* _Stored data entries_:
☆ ☆ ☆ ☆
-- ==== Sys2Proof/Laws/Phase.lean ====
section
/-! SUPPORT. Laws of the step's phase (R28): every operation that leaves it, one lemma each. `Device.ph` stands for the phase in them, so that no proof
compares two devices whole. -/

set_option linter.unusedSimpArgs false

namespace Sys2Proof.Machine

/-- The phase the spine is in. -/
def Device.ph (d : Device) : Phase := d.phase

@[simp] theorem Device.phase_ph (d : Device) : d.phase = d.ph := id rfl

@[simp] theorem Device.ph_mk (regs mem poison free now out phase tier tiles rings chans links carriers optics host pwr boot mgmt
    spine cores sparse num coll hist ckpt smuPath) :
    (Device.mk regs mem poison free now out phase tier tiles rings chans links carriers optics host pwr boot mgmt spine cores
      sparse num coll hist ckpt smuPath).ph = phase := id rfl

theorem foldl_ph {α : Type} (f : Device → α → Device) (h : ∀ d x, (f d x).ph = d.ph) (xs : List α) (d : Device) :
    (xs.foldl f d).ph = d.ph := by
  induction xs generalizing d with
  | nil => rfl
  | cons x r ih => simp [ih, h]

@[simp] theorem Device.used_ph (d : Device) : d.used.ph = d.ph := rfl

/-! ### Ops -/

@[simp] theorem Device.setReg_ph (d : Device) (k : Nat) (v : Word) : (Device.setReg d k v).ph = d.ph := by simp [Device.setReg]

@[simp] theorem Device.wr_ph (d : Device) (f : Fld) (x : Nat) : (Device.wr d f x).ph = d.ph := by simp [Device.wr]

@[simp] theorem Device.inc_ph (d : Device) (f : Fld) (n : Nat) : (Device.inc d f n).ph = d.ph := by simp [Device.inc]

@[simp] theorem Device.wr64_ph (d : Device) (f : Fld) (x : Nat) : (Device.wr64 d f x).ph = d.ph := by simp [Device.wr64]

@[simp] theorem Device.inc64_ph (d : Device) (f : Fld) (n : Nat) : (Device.inc64 d f n).ph = d.ph := by simp [Device.inc64]

@[simp] theorem Device.emit_ph (d : Device) (o : Out) : (Device.emit d o).ph = d.ph := by simp [Device.emit]

@[simp] theorem Device.setByte_ph (d : Device) (k : Nat) (v : Byte) : (Device.setByte d k v).ph = d.ph := by simp [Device.setByte]

@[simp] theorem Device.hostWrites_ph (d : Device) (cs : List Host.Cell) : (Device.hostWrites d cs).ph = d.ph := by simp [Device.hostWrites]

@[simp] theorem Device.setPoison_ph (d : Device) (k : Nat) (p : Bool) : (Device.setPoison d k p).ph = d.ph := by simp [Device.setPoison]

@[simp] theorem Device.unpoison_ph (d : Device) (k n f : Nat) : (Device.unpoison d k n f).ph = d.ph := by
  induction f with
  | zero => rfl
  | succ f ih => simp only [Device.unpoison]; split <;> simp [ih]

@[simp] theorem Device.writeKey_ph (d : Device) (k : Nat) (b : Bytes) : (Device.writeKey d k b).ph = d.ph := by simp [Device.writeKey]

@[simp] theorem Device.d2hOne_ph (d : Device) (kind line : Nat) : (Device.d2hOne d kind line).ph = d.ph := by simp [Device.d2hOne, foldl_ph, apply_ite Device.ph]

@[simp] theorem Device.d2hSend_ph (d : Device) (write : Bool) (hpa n : Nat) : (Device.d2hSend d write hpa n).ph = d.ph := by simp [Device.d2hSend, foldl_ph, apply_ite Device.ph]

@[simp] theorem Device.setTile_ph (d : Device) (t : Nat) (m : MemTile) : (Device.setTile d t m).ph = d.ph := by simp [Device.setTile]

@[simp] theorem Device.setRing_ph (d : Device) (r : Nat) (x : RingSt) : (Device.setRing d r x).ph = d.ph := by simp [Device.setRing]

@[simp] theorem Device.setChan_ph (d : Device) (e c : Nat) (x : Channel) : (Device.setChan d e c x).ph = d.ph := by simp [Device.setChan]

@[simp] theorem Device.setLink_ph (d : Device) (l : Nat) (x : Link) : (Device.setLink d l x).ph = d.ph := by simp [Device.setLink]

@[simp] theorem Device.setCarrier_ph (d : Device) (c : Nat) (x : Carrier) : (Device.setCarrier d c x).ph = d.ph := by simp [Device.setCarrier]

@[simp] theorem Device.wcbNote_ph (d : Device) (k n : Nat) : (Device.wcbNote d k n).ph = d.ph := by unfold Device.wcbNote; dsimp only; (repeat' split) <;> simp_all [foldl_ph, apply_ite Device.ph]

@[simp] theorem Device.setObj_ph (d : Device) (n : Nat) (o : TierObj) : (Device.setObj d n o).ph = d.ph := by simp [Device.setObj]

@[simp] theorem Device.uniPut_ph (d : Device) (f a : Nat) (b : Bytes) : (Device.uniPut d f a b).ph = d.ph := by
  induction f generalizing d a b with
  | zero => rfl
  | succ f ih => simp only [Device.uniPut]; split <;> simp [ih]

theorem Device.uniWrite_ph {d e : Device} {a : Nat} {b : Bytes} (h : d.uniWrite a b = some e) : e.ph = d.ph := by
  unfold Device.uniWrite at h
  split at h
  · cases h; split <;> simp
  · cases h

@[simp] theorem Device.uniWriteD_ph (d : Device) (a : Nat) (b : Bytes) : ((d.uniWrite a b).getD d).ph = d.ph := by
  cases h : d.uniWrite a b with
  | none => rfl
  | some e => exact Device.uniWrite_ph h

@[simp] theorem Device.uniAsk_ph (d : Device) (a n : Nat) : (Device.uniAsk d a n).ph = d.ph := by simp [Device.uniAsk, foldl_ph, apply_ite Device.ph]

/-! ### Flags -/

@[simp] theorem Device.sendMsix_ph (d : Device) (v : Nat) : (Device.sendMsix d v).ph = d.ph := by simp [Device.sendMsix, foldl_ph, apply_ite Device.ph]

@[simp] theorem Device.raise_ph (d : Device) (f : Fld) : (Device.raise d f).ph = d.ph := by simp [Device.raise, foldl_ph, apply_ite Device.ph]

@[simp] theorem Device.ringFlags_ph (d : Device) (r : Nat) : (Device.ringFlags d r).ph = d.ph := by simp [Device.ringFlags]

@[simp] theorem Device.ringSignal_ph (d : Device) (r : Nat) : (Device.ringSignal d r).ph = d.ph := by simp [Device.ringSignal, foldl_ph, apply_ite Device.ph]

@[simp] theorem Device.ringWriteBack_ph (d : Device) (r ptr : Nat) : (d.ringWriteBack r ptr).1.ph = d.ph := by
  rw [Device.ringWriteBack]
  split
  · rfl
  · split
    · rename_i h; exact Device.uniWrite_ph h
    · rfl

@[simp] theorem Device.ringPut_ph (d : Device) (r : Nat) (e : Bytes) : (d.ringPut r e).1.ph = d.ph := by
  rw [Device.ringPut]
  simp only []
  split
  · rfl
  · rename_i h; simp [Device.uniWrite_ph h]

@[simp] theorem Device.ringDrop_ph (d : Device) (r : Nat) : (Device.ringDrop d r).ph = d.ph := by simp [Device.ringDrop]

@[simp] theorem Device.passFault_ph (d : Device) (c unit : Nat) : (Device.passFault d c unit).ph = d.ph := by simp [Device.passFault, foldl_ph, apply_ite Device.ph]

@[simp] theorem Device.aonLog_ph (d : Device) (e : LogEntry) : (Device.aonLog d e).ph = d.ph := by simp [Device.aonLog, foldl_ph, apply_ite Device.ph]

@[simp] theorem Device.ringLost_ph (d : Device) (r : Nat) : (Device.ringLost d r).ph = d.ph := by simp [Device.ringLost, foldl_ph, apply_ite Device.ph]

@[simp] theorem Device.ringLog_ph (d : Device) (r : Nat) (b : Bytes) : (Device.ringLog d r b).1.ph = d.ph := by unfold Device.ringLog; dsimp only; (repeat' split) <;> simp_all [foldl_ph, apply_ite Device.ph]

@[simp] theorem Device.logHead_ph (d : Device) (e : LogEntry) : (Device.logHead d e).ph = d.ph := by simp [Device.logHead]

@[simp] theorem Device.logFuel_ph (n : Nat) (d : Device) (code sev src : Nat) (body : Bytes) :
    (Device.logFuel n d code sev src body).ph = d.ph := by
  induction n generalizing d code sev src body with
  | zero => rfl
  | succ n ih =>
    simp only [Device.logFuel]
    rw [foldl_ph]
    · simp
    · intro d r
      (repeat' split) <;> simp [ih]

@[simp] theorem Device.log_ph (d : Device) (code sev src unit cause addr : Nat) : (Device.log d code sev src unit cause addr).ph = d.ph := by simp [Device.log]

@[simp] theorem Device.logAccess_ph (d : Device) (off : Nat) : (Device.logAccess d off).ph = d.ph := by simp [Device.logAccess]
☆ ☆ ☆ ☆
* _The task_:
Read through the entries above, and wherever a line holds the string "succ", copy it.

* _Reply_:
  | succ f ih => simp only [Device.unpoison]; split <;> simp [ih]
  | succ f ih => simp only [Device.uniPut]; split <;> simp [ih]
  | succ n ih =>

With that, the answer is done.